I've skipped implementation details about the above 3 algorithms as there will be edge cases which will be very long if explained fully. But I hope that the idea was successfully conveyed. Let me know if it's not clear, and I'll try to create a reference implementation when I get time.

[elviskahoro]

Thanks @aditya211935 I think the product owner here is kevin. I'll forward this to him!

[kevinyang372]

@aditya211935 Very interesting idea! One small thing I noticed is we not only need to store the (nominator, denominator) pair of the original node that matches the axis we are navigating from, but also that of every matching axis node as we traverse up the tree.

Take the example below:

User hits up on the red focused pane. We should navigate them to the last pane on the top axis given the visual layout and not the round((1/2) 3) = 0 index on the top axis. To get the correct result, we need to keep track of the (nominator, denominator) pair as we move up the tree and update it every time we encounter an axis node matching the navigation axis. In the example above, the final nominator denominator par should be (((1/2) + 1) / 2 + 1) / 2 = (7, 8) and the resulting index will thus be round((7/8) 3) = 2.

I considered taking this approach to give a more natural navigation experience but ends up going with the simple solution because of two reasons: 1) Most users tend to have a two / three pane layout and the simple heuristic suffice for that. 2) The code will be much more readable and maintainable.

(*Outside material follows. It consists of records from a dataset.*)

/-- The core reset of R66: the core's registers, its interrupt controller and regions, its mailbox slots and its local
SRAM. What places its DRAM window stays. (Log entry 155: DEDUCED.) -/
def coreReset (c : Nat) (s : State) : State :=
  let m := profileOf s c
  let k := getCore s c
  let k1 : Core := {
    pc := romEntry m, vecbase := ⟨romEntry m, .code⟩, profileM := m, txDrop := k.txDrop
    dramBase := k.dramBase, baseRefused := k.baseRefused }
  let s1 := setLocal c [] (setCore c k1 s)
  { s1 with
    ints := mset {} s1.ints c {}, mpus := mset {} s1.mpus c {}
    rng := { s1.rng with
      stalls := s1.rng.stalls.filter fun x => x.core != c, answers := s1.rng.answers.filter fun x => x.1 != c } }

/-- ROM starts a core: through STARTING to ON. -/
def startCore (c : Nat) (s : State) : State :=
  let r := unitStep (unitStep (getUnit s (coreId c)) (.enWrite true)) .initDone
  moveUnit (coreId c) r 1 (coreReset c s)

/-! ## BOOT_ROM (R609, R610) -/

/-- A boot that ends: the cause, the REJECT page for causes 3 to 6, and every core in WAIT with no source enabled. -/
def bootFail (b cause : Nat) (s : State) : State :=
  let s1 := if 3 ≤ cause && flashStage s ≠ 5 then
      let page := [0x52, 0x4A, 0x43, 0x54] ++ le 1 cause ++ slice (freePage s) 5 507
      useFree { s with flash := setFw (rejectPage b) (.data page) s.flash }
    else s
  let s2 := (List.range 4).foldl (fun t c => modCore c (fun k => { k with waiting := true }) t) s1
  { s2 with
    power := { s2.power with phase := .bootFailed }
    boot := { s2.boot with cause := cause, bank := b, failLog := some (cause + 256 * b) } }

/-- The bank bases are added to the execute-only regions, and they are locked (R609 step 5, R392). -/
def takeXo (b : Nat) (h : Bytes) (f : Flash) : Flash :=
  let put (g : Flash) (n : Nat) : Flash :=
    let v := hXo h n
    setXo n (fld v 10 0 + 1024 * b + shl (fld v 26 16 + 1024 * b) 16 + shl (fld v 31 31) 31) g
  { (List.range 4).foldl put f with xoLock := true }

/-- The image is taken: its header's values, RNG_CTRL.EN, and core 0 at ENTRY in ring 0. -/
def bootTake (b : Nat) (s : State) : State :=
  let h := header s.flash b
  let s1 := moveUnit .rng (unitStep (getUnit s .rng) (.enWrite true)) 1 { s with
    flash := takeXo b h s.flash
    power := { s.power with phase := .booting 6 }
    boot := { s.boot with
      cause := 0, bank := b, seq := hSeq h, svn := hSvn h, version := leAt h 14 3, profiles := byteAt h 5 } }
  modCore 0 (fun k => { k with pc := BitVec.ofNat 32 (0x20000000 + 16777216 * b + hEntry h) }) s1

/-- BOOT_ROM (R609, R610): the four cores start together; core 0's ROM, with core 1 for the signatures, judges the image.
Cores 1 to 3 then wait in ROM for a mailbox word. -/
def execBootRom (s : State) : Host.Outcome State Fault Refusal :=
  .next (whenRuns kprRuns (fun s => if s.power.phase ≠ .booting 4 then s
  else
    let s1 := (List.range 4).foldl (fun t c => startCore c t) s
    match candidate s1.flash with
    | none => bootFail 0 1 s1
    | some b => if bankCause s1 b = 0 then bootTake b s1 else bootFail b (bankCause s1 b) s1) s)

/-! ## FIRMWARE_START (R68 steps 8 and 9, R300, R350, R536, R610) -/

/-- The entries of a start: the reset kind, the power events found set, and a boot failure not yet logged.
(Log entries 28, 29: DEDUCED.) -/
def logStart (s : State) : State :=
  let s1 := match s.boot.kind with
    | 0 => noteReset 0 0 s
    | 1 => noteReset 1 1 s
    | _ => noteReset 2 5 s
  let bits := (List.range 6).filter (nbit s.pwrEvents.bits)
  let s2 := bits.foldl (fun t i => logExempt (hwEntry 0x08 0x16 2 i) t) s1
  match s.boot.failLog with
  | none => s2
  | some x =>
    let s3 := logFw (fwEntry s2 0x06 0x06 3 x 0 0) s2
    { s3 with boot := { s3.boot with failLog := none } }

But definitely agree as Warp grows, we should get this behavior right in the future. Just filed a ticket internally to keep track of this. Thank you for your great idea @aditya211935 !

[aditya211935]

@kevinyang372 Sure, happy to help. Love using warp. But the simple heuristic breaks down for navigating a 2x2 split pane right? So, should we be prioritizing a more complex heuristic because, speaking as an iTerm user, I usually have a 2x2 pane and miss navigating simply through arrow key shortcuts.

Speaking of heuristic, yep I missed calculating the contribution of a pane with respect to the area it lives in. However, don't you think that a heuristic that uses flex-ratio to make judgement on which pane to navigate to makes more sense than the numerator and denominator one? Beacuse if you look at the above example, round(7*3/8) = round(2.625) = 3. But since the shaded pane can be resized arbitarily, it could be resized in such a way that it sits right above the top left pane. I agree it's probably an overkill at this point, but for a more complete heuristic that considers the contributions of every pane in the area, the contribution of panes can't be considered as constants.

Also, btw, I read that you've plans on open sourcing the client part. Does the client include the whole warp mac app that contains this split pane logic? Would love to tinker around with it.

[UPDATE]: I took a stab at implementing it in C++. Here's the code if that's helpful (although it's messy, so read at your own peril!).

https://gist.github.com/aditya211935/2d6f706d6c0e59bc6403847d68279839

[hossein-haeri]

I'm on Ubuntu 22.04 (warp v0.2024.09.17.08.02.stable_01) and it seems switch pane key shortcuts don't work. It also has conflict with the cnt+alt+left/right with the Ubuntu's screen switch but I even after I defined another shortcut it didn't work.